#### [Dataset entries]
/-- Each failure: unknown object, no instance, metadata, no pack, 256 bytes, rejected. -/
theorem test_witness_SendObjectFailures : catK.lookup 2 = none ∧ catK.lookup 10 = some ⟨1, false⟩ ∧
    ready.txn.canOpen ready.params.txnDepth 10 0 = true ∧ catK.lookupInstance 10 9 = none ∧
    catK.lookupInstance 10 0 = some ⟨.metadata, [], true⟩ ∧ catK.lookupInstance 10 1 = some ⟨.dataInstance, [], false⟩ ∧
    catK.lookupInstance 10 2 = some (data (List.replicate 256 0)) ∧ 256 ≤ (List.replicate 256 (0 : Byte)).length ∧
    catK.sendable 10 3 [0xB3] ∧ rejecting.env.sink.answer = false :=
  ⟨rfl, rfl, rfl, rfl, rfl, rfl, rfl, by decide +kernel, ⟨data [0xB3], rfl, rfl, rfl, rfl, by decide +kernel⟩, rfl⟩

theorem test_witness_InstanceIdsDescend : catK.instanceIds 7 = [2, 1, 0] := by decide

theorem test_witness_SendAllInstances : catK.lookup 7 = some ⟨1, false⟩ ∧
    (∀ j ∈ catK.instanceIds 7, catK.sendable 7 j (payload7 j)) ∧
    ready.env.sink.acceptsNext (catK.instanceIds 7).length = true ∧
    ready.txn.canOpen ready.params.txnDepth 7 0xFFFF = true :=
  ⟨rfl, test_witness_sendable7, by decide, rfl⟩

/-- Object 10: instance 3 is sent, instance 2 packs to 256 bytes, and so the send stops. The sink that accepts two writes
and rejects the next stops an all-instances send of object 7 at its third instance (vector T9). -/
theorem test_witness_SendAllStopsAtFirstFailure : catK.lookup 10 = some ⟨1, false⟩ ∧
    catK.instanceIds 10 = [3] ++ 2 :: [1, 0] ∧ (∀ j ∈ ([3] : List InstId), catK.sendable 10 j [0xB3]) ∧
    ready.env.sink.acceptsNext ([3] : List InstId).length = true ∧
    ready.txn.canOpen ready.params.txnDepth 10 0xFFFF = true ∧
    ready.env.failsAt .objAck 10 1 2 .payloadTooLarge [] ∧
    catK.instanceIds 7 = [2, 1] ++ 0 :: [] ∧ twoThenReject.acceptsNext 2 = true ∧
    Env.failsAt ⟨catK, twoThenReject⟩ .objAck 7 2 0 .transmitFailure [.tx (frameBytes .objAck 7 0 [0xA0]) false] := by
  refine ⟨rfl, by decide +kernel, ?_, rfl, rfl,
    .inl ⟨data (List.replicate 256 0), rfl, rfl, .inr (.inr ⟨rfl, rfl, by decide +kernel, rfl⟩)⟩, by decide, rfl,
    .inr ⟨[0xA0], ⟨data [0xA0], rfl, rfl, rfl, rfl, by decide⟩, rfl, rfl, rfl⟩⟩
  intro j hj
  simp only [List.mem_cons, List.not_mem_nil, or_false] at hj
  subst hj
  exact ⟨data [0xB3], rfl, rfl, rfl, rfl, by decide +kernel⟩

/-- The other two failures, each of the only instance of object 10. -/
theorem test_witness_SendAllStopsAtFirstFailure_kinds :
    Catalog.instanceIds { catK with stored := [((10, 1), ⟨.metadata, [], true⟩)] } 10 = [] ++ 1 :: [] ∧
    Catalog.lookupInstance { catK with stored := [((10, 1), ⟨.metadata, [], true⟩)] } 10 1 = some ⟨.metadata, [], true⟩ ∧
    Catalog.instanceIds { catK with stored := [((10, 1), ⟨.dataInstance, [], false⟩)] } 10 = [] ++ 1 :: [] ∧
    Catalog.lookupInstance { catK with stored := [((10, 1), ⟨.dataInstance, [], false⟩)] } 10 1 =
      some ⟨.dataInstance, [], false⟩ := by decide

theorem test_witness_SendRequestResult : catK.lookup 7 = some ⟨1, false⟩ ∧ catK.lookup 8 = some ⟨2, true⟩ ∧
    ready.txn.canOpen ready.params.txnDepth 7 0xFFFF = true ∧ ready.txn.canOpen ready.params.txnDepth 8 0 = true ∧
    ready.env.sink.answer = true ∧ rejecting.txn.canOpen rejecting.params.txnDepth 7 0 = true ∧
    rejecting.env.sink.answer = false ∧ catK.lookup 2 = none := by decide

#### [Problem to solve]
For each line in the data that holds the word "List", copy the line.

#### [Answer for the task]
    catK.lookupInstance 10 2 = some (data (List.replicate 256 0)) ∧ 256 ≤ (List.replicate 256 (0 : Byte)).length ∧
    catK.instanceIds 10 = [3] ++ 2 :: [1, 0] ∧ (∀ j ∈ ([3] : List InstId), catK.sendable 10 j [0xB3]) ∧
    ready.env.sink.acceptsNext ([3] : List InstId).length = true ∧
    .inl ⟨data (List.replicate 256 0), rfl, rfl, .inr (.inr ⟨rfl, rfl, by decide +kernel, rfl⟩)⟩, by decide, rfl,
  simp only [List.mem_cons, List.not_mem_nil, or_false] at hj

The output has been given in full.